Records contained in a dataset:
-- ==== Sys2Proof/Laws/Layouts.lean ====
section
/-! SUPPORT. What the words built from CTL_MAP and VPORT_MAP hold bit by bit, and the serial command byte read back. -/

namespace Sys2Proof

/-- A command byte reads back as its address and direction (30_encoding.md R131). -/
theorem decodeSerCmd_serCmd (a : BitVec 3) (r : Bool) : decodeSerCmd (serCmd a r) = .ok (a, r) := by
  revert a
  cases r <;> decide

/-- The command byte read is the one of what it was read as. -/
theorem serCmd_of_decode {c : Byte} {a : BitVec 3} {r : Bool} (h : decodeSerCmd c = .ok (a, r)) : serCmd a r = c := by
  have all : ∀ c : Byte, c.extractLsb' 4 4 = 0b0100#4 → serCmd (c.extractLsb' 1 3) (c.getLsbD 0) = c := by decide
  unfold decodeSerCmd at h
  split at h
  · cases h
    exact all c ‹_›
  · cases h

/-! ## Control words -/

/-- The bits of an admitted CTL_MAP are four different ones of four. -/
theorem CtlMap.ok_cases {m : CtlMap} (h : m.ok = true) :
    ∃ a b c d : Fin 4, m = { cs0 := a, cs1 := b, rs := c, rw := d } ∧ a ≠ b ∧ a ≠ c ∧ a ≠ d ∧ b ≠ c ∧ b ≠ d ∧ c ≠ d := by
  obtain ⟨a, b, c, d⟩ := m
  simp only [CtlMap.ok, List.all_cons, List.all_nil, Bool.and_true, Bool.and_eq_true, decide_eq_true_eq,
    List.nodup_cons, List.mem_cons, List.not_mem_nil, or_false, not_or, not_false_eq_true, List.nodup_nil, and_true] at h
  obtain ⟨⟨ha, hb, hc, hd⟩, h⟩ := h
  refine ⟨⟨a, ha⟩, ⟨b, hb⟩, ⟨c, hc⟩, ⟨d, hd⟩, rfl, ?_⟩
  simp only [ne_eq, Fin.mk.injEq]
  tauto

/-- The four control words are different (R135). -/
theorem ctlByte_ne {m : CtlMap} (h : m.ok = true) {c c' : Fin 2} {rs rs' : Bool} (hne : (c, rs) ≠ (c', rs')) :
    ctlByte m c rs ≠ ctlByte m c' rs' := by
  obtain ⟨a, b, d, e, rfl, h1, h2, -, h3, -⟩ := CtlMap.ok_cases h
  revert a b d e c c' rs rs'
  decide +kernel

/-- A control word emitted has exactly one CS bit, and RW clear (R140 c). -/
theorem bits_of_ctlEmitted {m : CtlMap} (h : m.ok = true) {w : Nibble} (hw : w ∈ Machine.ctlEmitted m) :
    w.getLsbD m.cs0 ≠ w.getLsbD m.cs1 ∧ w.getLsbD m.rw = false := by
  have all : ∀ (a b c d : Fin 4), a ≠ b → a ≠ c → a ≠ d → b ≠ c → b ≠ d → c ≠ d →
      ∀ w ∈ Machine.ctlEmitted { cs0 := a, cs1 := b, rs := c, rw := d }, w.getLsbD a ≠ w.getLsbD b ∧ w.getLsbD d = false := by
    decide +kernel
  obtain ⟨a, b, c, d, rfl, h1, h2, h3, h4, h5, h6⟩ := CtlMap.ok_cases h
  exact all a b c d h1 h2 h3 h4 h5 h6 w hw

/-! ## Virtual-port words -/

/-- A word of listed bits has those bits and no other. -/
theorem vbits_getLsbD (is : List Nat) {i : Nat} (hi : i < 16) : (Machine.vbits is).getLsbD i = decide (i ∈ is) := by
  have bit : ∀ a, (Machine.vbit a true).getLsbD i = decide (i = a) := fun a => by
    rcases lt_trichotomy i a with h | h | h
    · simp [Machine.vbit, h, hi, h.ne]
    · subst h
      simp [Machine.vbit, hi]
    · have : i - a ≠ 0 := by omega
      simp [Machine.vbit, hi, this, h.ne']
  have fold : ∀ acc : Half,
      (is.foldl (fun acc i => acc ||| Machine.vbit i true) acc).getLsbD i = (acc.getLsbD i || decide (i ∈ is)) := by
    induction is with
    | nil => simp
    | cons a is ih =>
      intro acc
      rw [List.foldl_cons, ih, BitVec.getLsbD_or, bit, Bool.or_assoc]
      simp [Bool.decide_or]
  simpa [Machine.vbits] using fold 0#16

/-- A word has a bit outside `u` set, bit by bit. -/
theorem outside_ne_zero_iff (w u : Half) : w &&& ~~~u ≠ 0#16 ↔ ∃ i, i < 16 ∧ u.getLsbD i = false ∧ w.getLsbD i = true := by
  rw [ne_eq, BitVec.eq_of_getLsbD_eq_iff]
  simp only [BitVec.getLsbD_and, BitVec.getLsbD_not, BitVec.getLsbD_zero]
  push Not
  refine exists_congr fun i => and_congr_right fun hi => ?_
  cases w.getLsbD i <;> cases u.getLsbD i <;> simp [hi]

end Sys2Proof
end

Work order: Exactly as they are written, print the entries again.

Result of the task:
-- ==== Sys2Proof/Laws/Layouts.lean ====
section
/-! SUPPORT. What the words built from CTL_MAP and VPORT_MAP hold bit by bit, and the serial command byte read back. -/

namespace Sys2Proof

/-- A command byte reads back as its address and direction (30_encoding.md R131). -/
theorem decodeSerCmd_serCmd (a : BitVec 3) (r : Bool) : decodeSerCmd (serCmd a r) = .ok (a, r) := by
  revert a
  cases r <;> decide

/-- The command byte read is the one of what it was read as. -/
theorem serCmd_of_decode {c : Byte} {a : BitVec 3} {r : Bool} (h : decodeSerCmd c = .ok (a, r)) : serCmd a r = c := by
  have all : ∀ c : Byte, c.extractLsb' 4 4 = 0b0100#4 → serCmd (c.extractLsb' 1 3) (c.getLsbD 0) = c := by decide
  unfold decodeSerCmd at h
  split at h
  · cases h
    exact all c ‹_›
  · cases h

/-! ## Control words -/

/-- The bits of an admitted CTL_MAP are four different ones of four. -/
theorem CtlMap.ok_cases {m : CtlMap} (h : m.ok = true) :
    ∃ a b c d : Fin 4, m = { cs0 := a, cs1 := b, rs := c, rw := d } ∧ a ≠ b ∧ a ≠ c ∧ a ≠ d ∧ b ≠ c ∧ b ≠ d ∧ c ≠ d := by
  obtain ⟨a, b, c, d⟩ := m
  simp only [CtlMap.ok, List.all_cons, List.all_nil, Bool.and_true, Bool.and_eq_true, decide_eq_true_eq,
    List.nodup_cons, List.mem_cons, List.not_mem_nil, or_false, not_or, not_false_eq_true, List.nodup_nil, and_true] at h
  obtain ⟨⟨ha, hb, hc, hd⟩, h⟩ := h
  refine ⟨⟨a, ha⟩, ⟨b, hb⟩, ⟨c, hc⟩, ⟨d, hd⟩, rfl, ?_⟩
  simp only [ne_eq, Fin.mk.injEq]
  tauto

/-- The four control words are different (R135). -/
theorem ctlByte_ne {m : CtlMap} (h : m.ok = true) {c c' : Fin 2} {rs rs' : Bool} (hne : (c, rs) ≠ (c', rs')) :
    ctlByte m c rs ≠ ctlByte m c' rs' := by
  obtain ⟨a, b, d, e, rfl, h1, h2, -, h3, -⟩ := CtlMap.ok_cases h
  revert a b d e c c' rs rs'
  decide +kernel

/-- A control word emitted has exactly one CS bit, and RW clear (R140 c). -/
theorem bits_of_ctlEmitted {m : CtlMap} (h : m.ok = true) {w : Nibble} (hw : w ∈ Machine.ctlEmitted m) :
    w.getLsbD m.cs0 ≠ w.getLsbD m.cs1 ∧ w.getLsbD m.rw = false := by
  have all : ∀ (a b c d : Fin 4), a ≠ b → a ≠ c → a ≠ d → b ≠ c → b ≠ d → c ≠ d →
      ∀ w ∈ Machine.ctlEmitted { cs0 := a, cs1 := b, rs := c, rw := d }, w.getLsbD a ≠ w.getLsbD b ∧ w.getLsbD d = false := by
    decide +kernel
  obtain ⟨a, b, c, d, rfl, h1, h2, h3, h4, h5, h6⟩ := CtlMap.ok_cases h
  exact all a b c d h1 h2 h3 h4 h5 h6 w hw

/-! ## Virtual-port words -/

/-- A word of listed bits has those bits and no other. -/
theorem vbits_getLsbD (is : List Nat) {i : Nat} (hi : i < 16) : (Machine.vbits is).getLsbD i = decide (i ∈ is) := by
  have bit : ∀ a, (Machine.vbit a true).getLsbD i = decide (i = a) := fun a => by
    rcases lt_trichotomy i a with h | h | h
    · simp [Machine.vbit, h, hi, h.ne]
    · subst h
      simp [Machine.vbit, hi]
    · have : i - a ≠ 0 := by omega
      simp [Machine.vbit, hi, this, h.ne']
  have fold : ∀ acc : Half,
      (is.foldl (fun acc i => acc ||| Machine.vbit i true) acc).getLsbD i = (acc.getLsbD i || decide (i ∈ is)) := by
    induction is with
    | nil => simp
    | cons a is ih =>
      intro acc
      rw [List.foldl_cons, ih, BitVec.getLsbD_or, bit, Bool.or_assoc]
      simp [Bool.decide_or]
  simpa [Machine.vbits] using fold 0#16

/-- A word has a bit outside `u` set, bit by bit. -/
theorem outside_ne_zero_iff (w u : Half) : w &&& ~~~u ≠ 0#16 ↔ ∃ i, i < 16 ∧ u.getLsbD i = false ∧ w.getLsbD i = true := by
  rw [ne_eq, BitVec.eq_of_getLsbD_eq_iff]
  simp only [BitVec.getLsbD_and, BitVec.getLsbD_not, BitVec.getLsbD_zero]
  push Not
  refine exists_congr fun i => and_congr_right fun hi => ?_
  cases w.getLsbD i <;> cases u.getLsbD i <;> simp [hi]

end Sys2Proof
end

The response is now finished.